YETİMLERLE İLGİLİ HADİSLER

Yetimliği bizzat yaşamış olan Hz. Peygamber birçok hadisinde yetimlerin hukuku üzerinde hassasiyetle durmuştur. Resûl-i Ekrem’in, “Allahım! Ben yetimin ve kadının, bu iki zayıf insanın hakkını ihlâl etmekten insanları şiddetle sakındırıyorum” dediği (İbn Mâce, “Edeb”, 6), bir defasında şahadet parmağı ile orta parmağını birleştirerek, “Yetimi koruyup gözetenle cennette böyle yan yana olacağız” buyurduğu nakledilir.

Hayâta gözlerini yetim olarak açmış olan Allah Resûlü de:

“Yetime karşı şefkatli bir baba gibi ol!”tavsiyesinde bulunmuştur. (Heysemî, VIII, )

“Müslümanlar içinde en hayırlı ev; içinde yetime iyi davranılan evdir. Müslümanlar içinde en kötü ev de yetime kötü davranılan evdir.”(İbn-i Mâce, Edeb, 6)

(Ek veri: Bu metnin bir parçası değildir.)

/-! ## raise -/

@[simp] theorem State.raise_params (s : State) (c : Cause) : (s.raise c).params = s.params := rfl
@[simp] theorem State.raise_rxState (s : State) (c : Cause) : (s.raise c).rxState = s.rxState := rfl
@[simp] theorem State.raise_rxLen (s : State) (c : Cause) : (s.raise c).rxLen = s.rxLen := rfl
@[simp] theorem State.raise_rxCnt (s : State) (c : Cause) : (s.raise c).rxCnt = s.rxCnt := rfl
@[simp] theorem State.raise_rxSum (s : State) (c : Cause) : (s.raise c).rxSum = s.rxSum := rfl
@[simp] theorem State.raise_rxType (s : State) (c : Cause) : (s.raise c).rxType = s.rxType := rfl
@[simp] theorem State.raise_rxPlen (s : State) (c : Cause) : (s.raise c).rxPlen = s.rxPlen := rfl
@[simp] theorem State.raise_rxSrc (s : State) (c : Cause) : (s.raise c).rxSrc = s.rxSrc := rfl
@[simp] theorem State.raise_rxQuality (s : State) (c : Cause) : (s.raise c).rxQuality = s.rxQuality := rfl
@[simp] theorem State.raise_rxOptions (s : State) (c : Cause) : (s.raise c).rxOptions = s.rxOptions := rfl
@[simp] theorem State.raise_rxCk (s : State) (c : Cause) : (s.raise c).rxCk = s.rxCk := rfl
@[simp] theorem State.raise_rxBuf (s : State) (c : Cause) : (s.raise c).rxBuf = s.rxBuf := rfl
@[simp] theorem State.raise_peerValid (s : State) (c : Cause) : (s.raise c).peerValid = s.peerValid := rfl
@[simp] theorem State.raise_peerAddr (s : State) (c : Cause) : (s.raise c).peerAddr = s.peerAddr := rfl
@[simp] theorem State.raise_frValid (s : State) (c : Cause) : (s.raise c).frValid = s.frValid := rfl
@[simp] theorem State.raise_frNew (s : State) (c : Cause) : (s.raise c).frNew = s.frNew := rfl
@[simp] theorem State.raise_frPlen (s : State) (c : Cause) : (s.raise c).frPlen = s.frPlen := rfl
@[simp] theorem State.raise_frPayload (s : State) (c : Cause) : (s.raise c).frPayload = s.frPayload := rfl
@[simp] theorem State.raise_frSrc (s : State) (c : Cause) : (s.raise c).frSrc = s.frSrc := rfl
@[simp] theorem State.raise_frQuality (s : State) (c : Cause) : (s.raise c).frQuality = s.frQuality := rfl
@[simp] theorem State.raise_frOptions (s : State) (c : Cause) : (s.raise c).frOptions = s.frOptions := rfl
@[simp] theorem State.raise_frCk (s : State) (c : Cause) : (s.raise c).frCk = s.frCk := rfl
@[simp] theorem State.raise_frCkOk (s : State) (c : Cause) : (s.raise c).frCkOk = s.frCkOk := rfl
@[simp] theorem State.raise_frSrcIsPeer (s : State) (c : Cause) : (s.raise c).frSrcIsPeer = s.frSrcIsPeer := rfl
@[simp] theorem State.raise_codecStatus (s : State) (c : Cause) : (s.raise c).codecStatus = s.codecStatus ||| codecBit c := rfl
@[simp] theorem State.raise_txFid (s : State) (c : Cause) : (s.raise c).txFid = s.txFid := rfl
@[simp] theorem State.raise_txOut (s : State) (c : Cause) : (s.raise c).txOut = s.txOut := rfl
@[simp] theorem State.raise_busBusy (s : State) (c : Cause) : (s.raise c).busBusy = s.busBusy := rfl
@[simp] theorem State.raise_busOwner (s : State) (c : Cause) : (s.raise c).busOwner = s.busOwner := rfl
@[simp] theorem State.raise_busIdx (s : State) (c : Cause) : (s.raise c).busIdx = s.busIdx := rfl
@[simp] theorem State.raise_busFail (s : State) (c : Cause) : (s.raise c).busFail = s.busFail := rfl
@[simp] theorem State.raise_busCfgValid (s : State) (c : Cause) : (s.raise c).busCfgValid = s.busCfgValid := rfl
@[simp] theorem State.raise_busCfg (s : State) (c : Cause) : (s.raise c).busCfg = s.busCfg := rfl
@[simp] theorem State.raise_reqs (s : State) (c : Cause) : (s.raise c).reqs = s.reqs := rfl
@[simp] theorem State.raise_busStatus (s : State) (c : Cause) : (s.raise c).busStatus = s.busStatus ||| busBit c := rfl
@[simp] theorem State.raise_busOut (s : State) (c : Cause) : (s.raise c).busOut = s.busOut := rfl
@[simp] theorem State.raise_telemetry (s : State) (c : Cause) : (s.raise c).telemetry = s.telemetry := rfl
@[simp] theorem State.raise_inbox (s : State) (c : Cause) : (s.raise c).inbox = s.inbox := rfl
@[simp] theorem State.raise_result (s : State) (c : Cause) : (s.raise c).result = s.result := rfl
@[simp] theorem State.raise_draws (s : State) (c : Cause) : (s.raise c).draws = s.draws := rfl
@[simp] theorem State.raise_raised (s : State) (c : Cause) : (s.raise c).raised = s.raised ++ [c] := rfl
@[simp] theorem State.raise_windows (s : State) (c : Cause) : (s.raise c).windows = s.windows := rfl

 - “Bir kimse, müslümanların arasında bulunan bir yetimi alarak yedirip içirmek üzere evine götürürse, affedilmeyecek bir suç işlemediği takdirde, Allah Teâlâ onu mutlaka cennete koyar.” (Tirmizî, Birr, 14/)

 - “Kim mes’ûliyeti altındaki kız veya erkek yetim çocuğuna iyi davranırsa; o ve ben cennette (şöylece) beraber bulunacağız.” buyurarak iki parmağını yanyana getirmişlerdi. (Buhârî, Edeb, 24)

 - “Kim üç yetimi yetiştirir, nafakasını temin ederse, sanki ömrü boyu geceleri namaz kılmış, gündüzleri oruç tutmuş ve sabahtan akşama yalın kılıç Allah yolunda cihad etmiş gibi sevap alır. Keza, ben ve o, şu iki parmak gibi cennette kardeş oluruz” buyurmuş ve ardından şehadet parmağı ile orta parmağını birbirine yapıştırmıştır. (İbn-i Mâce, Edeb, 6)

 - Avf b. Mâlik el-Eşcaî’nin naklettiğine göre, Resûlullah (sav) şöyle buyurmuştur: “Ben ve (karşılaştığı sıkıntılar ve bakımsızlık yüzünden)
yanakları kararmış kadın kıyamet gününde şu ikisi (işaret parmağı ve orta parmak) gibi (yakın) olacağız. O kadın ki kocasının ölümü sebebiyle dul kalır da asil ve güzel olduğu hâlde çocukları yetişinceye ya da ölünceye kadar kendisini yetim çocuklarının bakımına hasreder (ve evlenmez).” Bunu söylerken (Hz. Peygamber’in yaptığı gibi) râvi Yezîd de orta parmağı ile işaret parmağını birleştirerek işaret etti.(Ebû Dâvûd, Edeb, , )

  • Saç Teli Kadar Sevap Yazılır

 - “Bir kimse sırf Allah rızâsı için bir yetimin başını okşarsa, elinin dokunduğu her saç teline karşılık ona sevap yazılır” (Ahmed, V, )

 - “Eğer kalbinin yumuşamasını istiyorsan fakiri doyur, yetimin başını okşa!” tavsiyesinde bulundu. (Ahmed, II, , )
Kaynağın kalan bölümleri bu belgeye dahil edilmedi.